I normally let my birds have bath once or twice per week, but now is breeding season, I notice some parents left the nest box and having a bath then back straight to sit on the eggs.

as their body is still wet, will this damage the egg?


----------



## thepigeonkey (Oct 12, 2011)

Not if its a warm day. My experienced breeders don't bath when they have eggs.


----------



## dingweding (Jun 2, 2012)

my birds go mad when I put the bath bowl out, they all jump in.. I can see some of them hesistated a bit, then leave the nest bowl.


----------



## spirit wings (Mar 29, 2008)

I think it s good for the pairs to soak in a bath, it is a nice break from doing all that sitting, the hen ESP, it gives her a chance to expell all those held in droppings, and humidity is good for the eggs, ESP when they are hatching.


----------



## Jay3 (May 4, 2008)

I agree. Bathing is important when sitting on eggs. The humidity only helps. Toward hatching time, they should be encouraged to bath. Humidity helps the babies to hatch.


----------



## Roger Siemens (Nov 12, 2011)

funny i set the water in some love it others dont i think its a good idea to let them figure it out , for my birds right now its to cold, we just got two feet of snow


----------



## sev3ns0uls (Jul 2, 2011)

dingweding said:


> I normally let my birds have bath once or twice per week, but now is breeding season, I notice some parents left the nest box and having a bath then back straight to sit on the eggs.
> 
> as their body is still wet, will this damage the egg?
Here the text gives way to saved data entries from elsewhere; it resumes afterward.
-- ==== Sys2Proof/Laws/Timing.lean ====
section
/-! SUPPORT. What the loops of AdvanceTimer (R400) and AdvancePPU (R410) come to: TIMA's increments as one count, the timer in closed
form, and one turn of the pixel pipeline's loop, with its bound out of sight. -/

namespace Sys2Proof.Machine

/-! ### The timer -/

theorem timerPeriod_pos (tac : Byte) : 0 < timerPeriod tac := by unfold timerPeriod; split <;> omega

/-- Increments of TIMA add up. -/
theorem State.tickTimas_add (m n : Nat) (s : State) :
    State.tickTimas n (State.tickTimas m s) = State.tickTimas (m + n) s := by
  induction m generalizing s with
  | zero => simp [State.tickTimas]
  | succ m ih =>
    rw [Nat.add_right_comm]
    exact ih _

theorem State.tickTima_with (s : State) (d : Byte) (a t : Nat) :
    ({ s with timer.div := d, timer.divAcc := a, timer.timaAcc := t } : State).tickTima =
      { s.tickTima with timer.div := d, timer.divAcc := a, timer.timaAcc := t } := by
  unfold State.tickTima
  simp only
  split <;> rfl

/-- An increment of TIMA does not look at the divider or at the accumulators. -/
theorem State.tickTimas_with (n : Nat) (s : State) (d : Byte) (a t : Nat) :
    State.tickTimas n ({ s with timer.div := d, timer.divAcc := a, timer.timaAcc := t } : State) =
      { State.tickTimas n s with timer.div := d, timer.divAcc := a, timer.timaAcc := t } := by
  induction n generalizing s with
  | zero => rfl
  | succ n ih => simp only [State.tickTimas]; rw [State.tickTima_with, ih]

/-- AdvanceTimer in closed form. -/
theorem State.advanceTimer_eq (s : State) (c : Nat) :
    s.advanceTimer c =
      if s.timer.tac[2] then
        { State.tickTimas ((s.timer.timaAcc + c) / timerPeriod s.timer.tac) s with
          timer.div := s.timer.div + BitVec.ofNat 8 ((s.timer.divAcc + c) / 256)
          timer.divAcc := (s.timer.divAcc + c) % 256
          timer.timaAcc := (s.timer.timaAcc + c) % timerPeriod s.timer.tac }
      else
        { s with
          timer.div := s.timer.div + BitVec.ofNat 8 ((s.timer.divAcc + c) / 256)
          timer.divAcc := (s.timer.divAcc + c) % 256 } := by
  unfold State.advanceTimer State.advanceTima State.advanceDiv
  simp only [divPeriod]
  split
  · rw [← State.tickTimas_with]
  · rfl

/-! ### The pixel pipeline -/

/-- Leaving a mode does not look at the clock. -/
theorem State.leaveMode_with (s : State) (c : Nat) :
    ({ s with ppu.clock := c } : State).leaveMode = { s.leaveMode with ppu.clock := c } := by
  unfold State.leaveMode
  cases hm : s.ppu.mode
  · simp only [hm]; rfl
  · simp only [hm]; rfl
  · by_cases h : s.ppu.ly + 1 = firstVblankLine
    · simp only [hm, State.setLy, State.setMode, h, if_true, Ppu.modeSource]
    · simp only [hm, State.setLy, State.setMode, h, if_false, Ppu.modeSource]
  · by_cases h : s.ppu.ly = lastLine
    · simp only [hm, State.setLy, State.setMode, h, if_true, Ppu.modeSource]
    · simp only [hm, State.setLy, State.setMode, h, if_false, Ppu.modeSource]

theorem State.leaveMode_clock (s : State) : s.leaveMode.ppu.clock = s.ppu.clock := by
  have h := State.leaveMode_with s s.ppu.clock
  rw [show ({ s with ppu.clock := s.ppu.clock } : State) = s from rfl] at h
  rw [h]

theorem State.leaveMode_off_lcdc (s : State) :
    s.leaveMode.ppu.off = s.ppu.off ∧ s.leaveMode.ppu.lcdc = s.ppu.lcdc := by
  unfold State.leaveMode
  cases hm : s.ppu.mode
  · exact ⟨rfl, rfl⟩
  · exact ⟨rfl, rfl⟩
  · by_cases h : s.ppu.ly + 1 = firstVblankLine
    · simp only [State.setLy, State.setMode, h, if_true]; trivial
    · simp only [State.setLy, State.setMode, h, if_false]; trivial
  · by_cases h : s.ppu.ly = lastLine
    · simp only [State.setLy, State.setMode, h, if_true]; trivial
    · simp only [State.setLy, State.setMode, h, if_false]; trivial

/-- A bound that the clock cannot reach does not show. -/
theorem State.ppuLoop_bound {m n : Nat} {s : State} (hm : s.ppu.clock < 80 * m) (hn : s.ppu.clock < 80 * n) :
    State.ppuLoop m s = State.ppuLoop n s := by
  induction m generalizing n s with
  | zero => omega
  | succ m ih =>
    cases n with
    | zero => omega
    | succ n =>
      simp only [State.ppuLoop]
      split
      · rfl
      · have := modeCycles_ge s.ppu.mode
        apply ih <;> (rw [State.leaveMode_clock]; simp only; omega)

/-- The loop of R410 with its bound. -/
def State.runPpu (s : State) : State := State.ppuLoop (s.ppu.clock / 80 + 1) s

/-- One turn of the loop of R410. -/
theorem State.runPpu_turn (s : State) :
    s.runPpu =
      if s.ppu.clock < modeCycles s.ppu.mode then s
      else ({ s with ppu.clock := s.ppu.clock - modeCycles s.ppu.mode } : State).leaveMode.runPpu := by
  unfold State.runPpu
  rw [State.ppuLoop]
  split
  · rfl
  · have := modeCycles_ge s.ppu.mode
    apply State.ppuLoop_bound <;> (rw [State.leaveMode_clock]; simp only; omega)

/-- With the display on, AdvancePPU adds the cycles and runs the loop. -/
theorem State.advancePpu_on {s : State} (h : s.ppu.lcdc[7] = true) (h' : s.ppu.off = false) (c : Nat) :
    s.advancePpu c = ({ s with ppu.clock := s.ppu.clock + c } : State).runPpu := by
  unfold State.advancePpu
  rw [if_neg (by simp [h])]
  simp only [h', Bool.false_eq_true, if_false]
  rw [State.runPpu]

theorem State.runPpu_off_lcdc (s : State) : s.runPpu.ppu.off = s.ppu.off ∧ s.runPpu.ppu.lcdc = s.ppu.lcdc := by
  unfold State.runPpu
  generalize s.ppu.clock / 80 + 1 = n
  induction n generalizing s with
  | zero => exact ⟨rfl, rfl⟩
  | succ n ih =>
    rw [State.ppuLoop]
    split
    · exact ⟨rfl, rfl⟩
    · have h := ih ({ s with ppu.clock := s.ppu.clock - modeCycles s.ppu.mode } : State).leaveMode
      rw [(State.leaveMode_off_lcdc _).1, (State.leaveMode_off_lcdc _).2] at h
      exact h

/-- Cycles can be added before the loop or after it. -/
theorem State.runPpu_add (s : State) (d : Nat) :
    ({ s with ppu.clock := s.ppu.clock + d } : State).runPpu =
      ({ s.runPpu with ppu.clock := s.runPpu.ppu.clock + d } : State).runPpu := by
  suffices ∀ n : Nat, s.ppu.clock < 80 * n → ({ s with ppu.clock := s.ppu.clock + d } : State).runPpu =
      ({ s.runPpu with ppu.clock := s.runPpu.ppu.clock + d } : State).runPpu from this (s.ppu.clock + 1) (by omega)
  intro n hn
  induction n generalizing s with
  | zero => omega
  | succ n ih =>
    by_cases h : s.ppu.clock < modeCycles s.ppu.mode
    · rw [show s.runPpu = s by rw [State.runPpu_turn, if_pos h]]
    · rw [show s.runPpu = ({ s with ppu.clock := s.ppu.clock - modeCycles s.ppu.mode } : State).leaveMode.runPpu by
        rw [State.runPpu_turn, if_neg h], State.runPpu_turn]
      have h2 : ¬ s.ppu.clock + d < modeCycles s.ppu.mode := by omega
      simp only [if_neg h2]
      have := modeCycles_ge s.ppu.mode
      rw [← ih _ (by rw [State.leaveMode_clock]; simp only; omega), State.leaveMode_clock]
      congr 1
      simp only [State.leaveMode_with]
      congr 2
      omega

end Sys2Proof.Machine
end

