/-- Settles O58: by the two forms of a step; the instruction keeps `State.MidInv`, and the end of the step restores `State.Inv`. -/
theorem stepKeepsInv : Obligations.StepKeepsInv := by
  intro s t hs h
  obtain ⟨hf, ⟨-, rfl⟩ | ⟨-, u, hu, rfl⟩⟩ := step_cases h
  · exact State.haltedStep_inv (State.beginStep_inv hs)
  · exact (shape_of_exec hu).finishStep_inv (State.fetch_inv (State.beginStep_inv hs)) (s.fetch_beginStep_fatal.trans hf)

end Sys2Proof.Machine
end

section
/-! PROOF. What was loaded (R37, R84, R70) and the serial output (R39) along a step, and the state that a load creates (R453). -/

namespace Sys2Proof.Machine

/-! ### What was loaded -/

/-- Which controller it is, without its registers (R34). -/
def Controller.kind : Controller → Fin 3
  | .direct => 0
  | .mbc1 _ => 1
  | .mbc3 _ => 2

/-- A controller register write keeps the controller (R86 to R88). -/
@[simp] theorem Controller.write_kind (off : Nat) (v : Byte) (c : Controller) : (c.write off v).kind = c.kind := by
  cases c <;> simp only [Controller.write] <;> split_ifs <;> rfl

/-- What a load fixes: the boot program, the ROM image, the geometry and the kind of the controller. -/
def State.loaded (s : State) : Memory × Memory × Nat × Nat × Nat × Fin 3 :=
  (s.boot, s.cart.rom, s.cart.romBanks, s.cart.ramSize, s.cart.ramBanks, s.cart.controller.kind)

theorem sameCartridge_iff (s t : State) : SameCartridge s t ↔ t.loaded = s.loaded := by
  simp only [SameCartridge, State.loaded, Prod.mk.injEq]
  cases s.cart.controller <;> cases t.cart.controller <;> simp [Controller.kind]

theorem State.writeEram_loaded (s : State) (off : Nat) (v : Byte) : (s.writeEram off v).loaded = s.loaded := by
  unfold State.writeEram; split <;> rfl

theorem State.writeIo_loaded (s : State) (v : Byte) (r : IoReg) : (s.writeIo v r).loaded = s.loaded := by
  cases r
  case dma => simp [State.writeIo, State.loaded]
  case sc => simp only [State.writeIo]; split <;> rfl
  all_goals rfl

theorem State.writeByte_loaded (s : State) (a : Word) (v : Byte) : (s.writeByte a v).loaded = s.loaded := by
  unfold State.writeByte
  cases regionOf a
  case rom off => simp [State.writeRegion, State.loaded]
  case eram off => exact s.writeEram_loaded off v
  case io r => exact s.writeIo_loaded v r
  all_goals rfl

theorem State.writeEram_serial (s : State) (off : Nat) (v : Byte) : (s.writeEram off v).serial = s.serial := by
  unfold State.writeEram; split <;> rfl

/-- Of all I/O writes only one to SC emits a byte (R93). -/
theorem State.writeIo_serial_out (s : State) (v : Byte) (r : IoReg) : s.serial.out <+: (s.writeIo v r).serial.out := by
  cases r
  case dma => simp [State.writeIo]
  case sc => simp only [State.writeIo]; split <;> simp
  all_goals rfl

theorem State.writeByte_serial_out (s : State) (a : Word) (v : Byte) : s.serial.out <+: (s.writeByte a v).serial.out := by
  unfold State.writeByte
  cases regionOf a
  case eram off => simp [State.writeRegion, State.writeEram_serial]
  case io r => exact s.writeIo_serial_out v r
  all_goals rfl

/-! ### Along a step -/

/-- `t` has what `s` has loaded, and its serial output continues that of `s`. -/
structure KeepsLoad (s t : State) : Prop where
  loaded : t.loaded = s.loaded
  out : s.serial.out <+: t.serial.out

theorem KeepsLoad.of_eq {s t : State} (hb : t.boot = s.boot) (hc : t.cart = s.cart) (hs : t.serial = s.serial) :
    KeepsLoad s t :=
  ⟨by simp only [State.loaded, hb, hc], by rw [hs]⟩

theorem KeepsLoad.trans {s t u : State} (h : KeepsLoad s t) (h' : KeepsLoad t u) : KeepsLoad s u :=
  ⟨h'.loaded.trans h.loaded, h.out.trans h'.out⟩

theorem keepsLoad_writeByte (s : State) (a : Word) (v : Byte) : KeepsLoad s (s.writeByte a v) :=
  ⟨s.writeByte_loaded a v, s.writeByte_serial_out a v⟩

theorem keepsLoad_spend (s : State) (c : Nat) : KeepsLoad s (s.spend c) := .of_eq rfl rfl rfl

theorem keepsLoad_advance (s : State) (c : Nat) : KeepsLoad s (s.advance c) := .of_eq (by simp) (by simp) (by simp)

theorem keepsLoad_push16 (s : State) (v : Word) : KeepsLoad s (s.push16 v) :=
  ((keepsLoad_writeByte s _ _).trans (keepsLoad_writeByte _ _ _)).trans (.of_eq rfl rfl rfl)

theorem keepsLoad_dispatch (s : State) (i : Nat) : KeepsLoad s (s.dispatch i) :=
  (keepsLoad_push16 s s.regs.pc).trans (.of_eq rfl rfl rfl)

theorem keepsLoad_interruptPhase (s : State) : KeepsLoad s s.interruptPhase := by
  obtain h | h | ⟨i, h⟩ := s.interruptPhase_cases <;> rw [h]
  · exact .of_eq rfl rfl rfl
  · exact .of_eq rfl rfl rfl
  · exact ((keepsLoad_dispatch s i).trans (keepsLoad_spend _ _)).trans (keepsLoad_advance _ _)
I would suggest only in a hot day where the bird's feather can dry quickly.

I would let my bird bath when their eggs are only start hatching(meaning you see crack spots on a hatching eggs cause this can help the chick to break free more easily) But *Not* during the time the eggs are in development.


----------



## dingweding (Jun 2, 2012)

I have heater in my loft, so do not need to worry about drying them up... I know humidity is good when the chick are cracking.. but I worry about other eggs laid about one or two weeks old... 

as eggs are laid all different time, it is difficult to control which pair should have bath, as their chicks is peeping...


----------



## Jay3 (May 4, 2008)

dingweding said:


> I have heater in my loft, so do not need to worry about drying them up... I know humidity is good when the chick are cracking.. but I worry about other eggs laid about one or two weeks old...
> 
> *as eggs are laid all different time, it is difficult to control which pair should have bath, as their chicks is peeping...*


*
*


This isn't brain science, it's birds taking a bath. What do you think they do in the wild? They do fine without us taking care of them. The birds taking a bath isn't going to hurt the eggs. Think you are over thinking this a bit.


----------



## sev3ns0uls (Jul 2, 2011)

Well i have not experience it or seen any wild pigeon did it before so for me, i rather be on the safe side and say no way. No bath for those who are on eggs unless when their eggs are about to hatch. Water can very well infect or damage egg. 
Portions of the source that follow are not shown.